(Data extracted from a collection)
<<<<
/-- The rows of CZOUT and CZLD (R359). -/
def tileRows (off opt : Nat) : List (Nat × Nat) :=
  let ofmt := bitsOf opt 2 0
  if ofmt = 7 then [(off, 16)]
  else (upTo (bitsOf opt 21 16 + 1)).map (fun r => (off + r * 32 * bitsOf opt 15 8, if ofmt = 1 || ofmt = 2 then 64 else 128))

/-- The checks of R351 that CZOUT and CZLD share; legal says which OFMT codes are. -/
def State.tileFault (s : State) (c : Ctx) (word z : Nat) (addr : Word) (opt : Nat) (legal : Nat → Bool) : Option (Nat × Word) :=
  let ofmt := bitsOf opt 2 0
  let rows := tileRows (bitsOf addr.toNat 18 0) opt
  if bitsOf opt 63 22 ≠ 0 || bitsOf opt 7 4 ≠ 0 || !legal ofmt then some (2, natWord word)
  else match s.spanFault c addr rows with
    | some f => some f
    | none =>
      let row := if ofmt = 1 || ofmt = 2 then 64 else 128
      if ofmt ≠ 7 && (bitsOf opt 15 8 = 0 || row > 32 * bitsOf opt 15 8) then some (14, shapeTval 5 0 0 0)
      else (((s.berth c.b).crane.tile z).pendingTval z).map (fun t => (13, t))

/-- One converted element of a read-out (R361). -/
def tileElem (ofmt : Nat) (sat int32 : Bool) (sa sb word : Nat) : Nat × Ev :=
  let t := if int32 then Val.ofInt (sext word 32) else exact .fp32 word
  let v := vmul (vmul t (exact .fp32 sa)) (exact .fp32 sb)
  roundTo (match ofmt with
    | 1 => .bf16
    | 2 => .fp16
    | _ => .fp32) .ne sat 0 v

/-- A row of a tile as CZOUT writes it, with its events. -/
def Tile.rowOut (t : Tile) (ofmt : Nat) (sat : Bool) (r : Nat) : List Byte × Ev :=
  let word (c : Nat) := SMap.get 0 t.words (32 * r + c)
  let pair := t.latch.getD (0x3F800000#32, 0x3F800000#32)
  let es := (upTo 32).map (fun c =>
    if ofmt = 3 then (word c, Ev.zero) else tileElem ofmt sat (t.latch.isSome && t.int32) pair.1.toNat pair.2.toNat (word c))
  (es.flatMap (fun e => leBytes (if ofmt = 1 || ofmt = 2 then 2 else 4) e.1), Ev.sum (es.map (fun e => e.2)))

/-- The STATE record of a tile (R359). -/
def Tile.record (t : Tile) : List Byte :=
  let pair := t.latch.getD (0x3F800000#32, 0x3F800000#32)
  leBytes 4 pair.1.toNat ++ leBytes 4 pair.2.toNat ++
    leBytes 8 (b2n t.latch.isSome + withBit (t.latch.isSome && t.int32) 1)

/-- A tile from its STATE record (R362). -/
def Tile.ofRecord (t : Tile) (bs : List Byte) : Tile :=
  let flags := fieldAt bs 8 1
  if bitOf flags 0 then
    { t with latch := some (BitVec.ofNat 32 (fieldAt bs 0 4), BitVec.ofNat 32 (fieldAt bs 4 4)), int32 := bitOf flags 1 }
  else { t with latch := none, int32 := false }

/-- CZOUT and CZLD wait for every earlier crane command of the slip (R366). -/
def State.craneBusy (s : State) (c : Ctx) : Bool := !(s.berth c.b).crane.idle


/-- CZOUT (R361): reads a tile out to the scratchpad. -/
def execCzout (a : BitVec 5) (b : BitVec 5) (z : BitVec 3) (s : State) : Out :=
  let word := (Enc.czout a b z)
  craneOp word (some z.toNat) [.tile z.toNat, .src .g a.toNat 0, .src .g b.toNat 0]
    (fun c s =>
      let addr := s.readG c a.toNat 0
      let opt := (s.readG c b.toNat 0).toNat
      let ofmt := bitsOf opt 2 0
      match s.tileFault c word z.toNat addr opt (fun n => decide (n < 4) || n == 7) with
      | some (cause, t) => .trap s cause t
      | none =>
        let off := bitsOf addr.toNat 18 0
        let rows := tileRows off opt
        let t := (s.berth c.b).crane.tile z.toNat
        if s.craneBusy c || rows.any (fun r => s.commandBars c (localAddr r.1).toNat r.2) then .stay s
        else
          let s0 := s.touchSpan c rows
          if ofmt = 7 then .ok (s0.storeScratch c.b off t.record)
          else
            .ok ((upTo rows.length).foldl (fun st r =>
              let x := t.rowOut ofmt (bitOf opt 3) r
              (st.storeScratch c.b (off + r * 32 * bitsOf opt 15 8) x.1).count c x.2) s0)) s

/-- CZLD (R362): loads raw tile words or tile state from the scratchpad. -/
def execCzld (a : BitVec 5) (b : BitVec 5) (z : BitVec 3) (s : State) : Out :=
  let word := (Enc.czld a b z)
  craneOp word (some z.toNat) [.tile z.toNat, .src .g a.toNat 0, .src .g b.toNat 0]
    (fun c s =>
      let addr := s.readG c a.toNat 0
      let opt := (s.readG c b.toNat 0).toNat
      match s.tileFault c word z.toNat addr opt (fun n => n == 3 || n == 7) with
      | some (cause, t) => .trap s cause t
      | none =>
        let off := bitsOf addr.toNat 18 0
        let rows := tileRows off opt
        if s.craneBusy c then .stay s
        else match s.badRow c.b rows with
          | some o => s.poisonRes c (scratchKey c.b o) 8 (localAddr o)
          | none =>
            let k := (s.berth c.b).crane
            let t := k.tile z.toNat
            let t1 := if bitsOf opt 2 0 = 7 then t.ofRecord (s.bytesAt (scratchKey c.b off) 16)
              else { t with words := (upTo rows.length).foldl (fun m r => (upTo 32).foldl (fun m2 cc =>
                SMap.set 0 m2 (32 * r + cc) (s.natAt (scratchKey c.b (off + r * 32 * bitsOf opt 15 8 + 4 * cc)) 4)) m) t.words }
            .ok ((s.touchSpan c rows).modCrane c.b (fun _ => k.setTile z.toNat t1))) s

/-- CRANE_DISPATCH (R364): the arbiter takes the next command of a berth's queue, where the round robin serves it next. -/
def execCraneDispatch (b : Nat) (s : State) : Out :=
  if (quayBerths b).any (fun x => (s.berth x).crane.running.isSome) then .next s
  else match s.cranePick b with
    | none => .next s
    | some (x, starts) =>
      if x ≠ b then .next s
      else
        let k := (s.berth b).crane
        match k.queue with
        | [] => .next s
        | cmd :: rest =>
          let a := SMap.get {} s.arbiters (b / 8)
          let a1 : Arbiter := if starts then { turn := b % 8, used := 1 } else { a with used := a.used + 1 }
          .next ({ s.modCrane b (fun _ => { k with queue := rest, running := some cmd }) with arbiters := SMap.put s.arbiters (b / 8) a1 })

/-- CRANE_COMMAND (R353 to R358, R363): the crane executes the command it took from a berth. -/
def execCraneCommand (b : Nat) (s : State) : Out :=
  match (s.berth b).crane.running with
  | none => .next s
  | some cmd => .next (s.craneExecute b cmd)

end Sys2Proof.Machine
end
>>>>
- [About this task]
All that is wanted is the run of lines from the start of the data through the line containing "else (upTo (bitsOf", copied word for word.

- [Solution for this exercise]
/-- The rows of CZOUT and CZLD (R359). -/
def tileRows (off opt : Nat) : List (Nat × Nat) :=
  let ofmt := bitsOf opt 2 0
  if ofmt = 7 then [(off, 16)]
  else (upTo (bitsOf opt 21 16 + 1)).map (fun r => (off + r * 32 * bitsOf opt 15 8, if ofmt = 1 || ofmt = 2 then 64 else 128))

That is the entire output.